In our case, looking up this combination of fields revealed that it is a special register specific to Apple (it appears as ARM64_REG_HID4 in XNU sources, defined in pexpert/pexpert/arm64/arm64_common.h). While the purpose of this register is unclear, we dealt with it (as well as other Apple-specific registers) in our QEMU code, by simply storing whatever values were written into those registers, and reading them back as-is. In fact, the code that dealt with those registers was still present - why wouldn’t it execute, and why were we experiencing an invalid instruction instead? The root cause is in QEMU’s implementation. While most of QEMU’s code is indifferent to the underpinnings of the guest’s CPU (whether it’s emulated in software, or virtualized in hardware), certain features require different implementations. Handling of special registers is one such feature.

When KVM is not in use (and the CPU architecture is emulated), the code that implements the msr and mrs instructions uses callbacks in order to support a range of special registers (target/arm/translate-a64.c):


/* MRS - move from system register
 * MSR (register) - move to system register
 * SYS
 * SYSL
 * These are all essentially the same insn in 'read' and 'write'
 * versions, with varying op0 fields.
 */
static void handle_sys(DisasContext *s, uint32_t insn, bool isread,
                       unsigned int op0, unsigned int op1, unsigned int op2,
                       unsigned int crn, unsigned int crm, unsigned int rt)
{
    const ARMCPRegInfo *ri;
    TCGv_i64 tcg_rt;

    ri = get_arm_cp_reginfo(s->cp_regs,
                            ENCODE_AA64_CP_REG(CP_REG_ARM64_SYSREG_CP,
                                               crn, crm, op0, op1, op2));

    /* ... */

    if (isread) {
        if (ri->type & ARM_CP_CONST) {
            tcg_gen_movi_i64(tcg_rt, ri->resetvalue);
        } else if (ri->readfn) {
            TCGv_ptr tmpptr;
            tmpptr = tcg_const_ptr(ri);
            gen_helper_get_cp_reg64(tcg_rt, cpu_env, tmpptr);
            tcg_temp_free_ptr(tmpptr);
        } else {
            tcg_gen_ld_i64(tcg_rt, cpu_env, ri->fieldoffset);
        }
    } else {
        if (ri->type & ARM_CP_CONST) {
            /* If not forbidden by access permissions, treat as WI */
            return;
        } else if (ri->writefn) {
            TCGv_ptr tmpptr;
            tmpptr = tcg_const_ptr(ri);
            gen_helper_set_cp_reg64(cpu_env, tmpptr, tcg_rt);
            tcg_temp_free_ptr(tmpptr);
        } else {
            tcg_gen_st_i64(tcg_rt, cpu_env, ri->fieldoffset);
        }
    }

    /* ... */
}

The cp_regs of the DisasContext struct contains descriptors of various coprocessor (special) registers for the emulated CPU. A descriptor of type ARMCPRegInfo can be retrieved by using the op0, op1, CRm, CRn, and op2 fields, that uniqeuly identify the register.

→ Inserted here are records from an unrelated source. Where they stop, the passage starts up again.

/-- A PDO may map an object (R288). -/
def pdoMappable (index sub : Nat) : Bool :=
  match objFind index sub with
  | some o => o.pdo
  | none => false

/-- An SRDO may map an object in a direction (R354): `rx` for a receive SRDO. -/
def srdoMappable (rx : Bool) (index sub : Nat) : Bool :=
  (index == 0x2000 && sub == 1 && !rx) || (index == 0x3020 && sub == 4 && !rx) || (index == 0x2901 && sub == 1 && rx) ||
  (index == 0x2901 && sub == 2 && !rx)

end Sys2Proof.Machine
end

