/-- A write of NEED is ignored while arrivals wait (R93). -/
def needWrite (b v : Nat) (s : State) : Nat × State :=
  if s.rd (Fd.QUE_BAR_ARRIVED b) ≠ 0 then (St.refusedMode, s.set1 Fd.QUE_STAT_BAR_REFUSED)
  else (St.ok, s.wr (Fd.QUE_BAR_NEED b) (bits v 15 0))

/-- QUE. -/
def writeQue (h : Hit) (v master : Nat) (s : State) : Nat × State :=
  let o := h.addr % 0x10000
  let i := h.i 0
  if o = 0 then acts (queCmdWrite v) s
  else if o = 0x30 then acts (groupEnable v) s
  else if 0x100 ≤ o ∧ o < 0x160 then
    if master ≠ pushMaster i then (St.access, s.set1 Fd.QUE_STAT_PORT_MISUSE)
    else if o % 32 = 0x10 then acts (hostPush i (bits v 15 0) (bits v 17 16)) s
    else plainW h v s
  else if 0x1000 ≤ o ∧ o < 0x2000 then needWrite i v s
  else if 0x2000 ≤ o ∧ o < 0x3000 ∧ o % 16 = 0 then cringCfgWrite i v s
  else if 0x2000 ≤ o ∧ o < 0x3000 ∧ o % 16 = 8 then cringCidxWrite i v s
  else plainW h v s

/-- NIB. -/
def writeNib (h : Hit) (v master : Nat) (s : State) : Nat × State :=
  let o := h.addr % 0x10000
  let c := h.i 0
  if o = 0x8 then
    let n := bits v 19 0
    if n < 4000 ∨ 1000000 < n then (St.range, s.set1 Fd.NIB_ARITH_STAT_CFG_REFUSED) else plainW h v s
  else if 0x1000 ≤ o ∧ o < 0x2000 ∧ o % 16 = 0 then
    acts (fun t => when_ (master != byDefault) (fun u => u.set1 (Fd.NIB_LC_STAT_SEEDED c)) (fieldsWrite h v t)) s
  else if 0x1000 ≤ o ∧ o < 0x2000 ∧ o % 16 = 8 then
    acts (fun t => when_ (bit v 2) (reseed c) (fieldsWrite h v t)) s
  else plainW h v s

/-- The refusals of a channel binding (R132, R133). -/
def bindStatus (w : State → State) (s : State) : Nat × State :=
  if !cfgMode s then (St.refusedMode, s.set1 Fd.CHN_STAT_CFG_REFUSED)
  else
    let r := flagged Fd.CHN_STAT_BIND_REFUSED St.refusedMode (fun t => (flagged Fd.CHN_STAT_CFG_REFUSED St.range w t).2) s
    let q := flagged Fd.CHN_STAT_CFG_REFUSED St.range w s
    (if r.1 ≠ St.ok then r.1 else q.1, r.2)

/-- CHN (in the NIB block's window). -/
def writeChn (h : Hit) (v : Nat) (s : State) : Nat × State :=
  let o := h.addr % 0x10000
  let i := h.i 0
  if o = 0x204 then acts (fun t => irqJudge 178 (fieldsWrite h v t)) s
  else if 0xA800 ≤ o ∧ o < 0xB000 then bindStatus (bindDirect i v) s
  else if 0xB000 ≤ o ∧ o < 0xB200 then bindStatus (bindString i (o % 16 / 4) v) s
  else if 0xB200 ≤ o ∧ o % 16 < 8 then
    (if cfgMode s then plainW h v s else (St.refusedMode, s.set1 Fd.CHN_STAT_CFG_REFUSED))
  else plainW h v s

/-- A doorbell write sets bits of PENDING. -/
def ringBell (p v : Nat) (s : State) : State := s.orF (Fd.SCR_DOORBELL_PENDING p) (bits v 15 0)

/-- The status a debug register write was refused with, if it was (R170). -/
def dbgWrite (w : State → State) (s : State) : Nat × State :=
  let t := w s
  (if hasRight 3 s then St.ok else St.access, t)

The descriptor struct may contain callback functions for access control (accessfn, not shown in the snippet), writing (writefn), and reading (readfn) of the register. While all the standard special registers are pre-defined by the various core implementations in QEMU, adding support for new special registers during emulation is as simple as writing a couple of callback functions, and adding the new descriptors to the cp_regs field of the CPU.

With KVM, the implementation differs considerably - but prior to diving into it, we need a basic understanding of virtualization and hypervisors.

Virtualization 101

The idea behind hardware-assisted virtualization is quite simple: we want to be able to execute code directly on the host CPU, but to sandbox it from accessing resources that do not belong to it. A good example would be kernel code. It is, in theory, ommnipotent - it can reconfigure sensitive registers, and has full access to all available memory: how can we avoid conflicts between two kernels executing in parallel? The issue is solved by limiting the priveleges of code execuing in a virtual environment on the CPU. Basically, certain instructions, considered sensitive in their nature (such as instructions that can configure important system registers), interrupt the normal execution of the virtualized code, and control is returned to the host, where the software responsible for the virtual machine (the hypervisor) can inspect the instruction, and emulate its effects without affecting the host. These jumps to the host are commonly called VM exits. And when code is executed in this virtualizaion mode, it is said that it runs on a virtual CPU. Not all VM exits are necessary (and the virtual CPU can be configured to either raise those exits, or handle them internally), and some aspects of the virtual CPU behavior have to be set up correctly (such as memory translation). The hypervisor is responsible for all of the above.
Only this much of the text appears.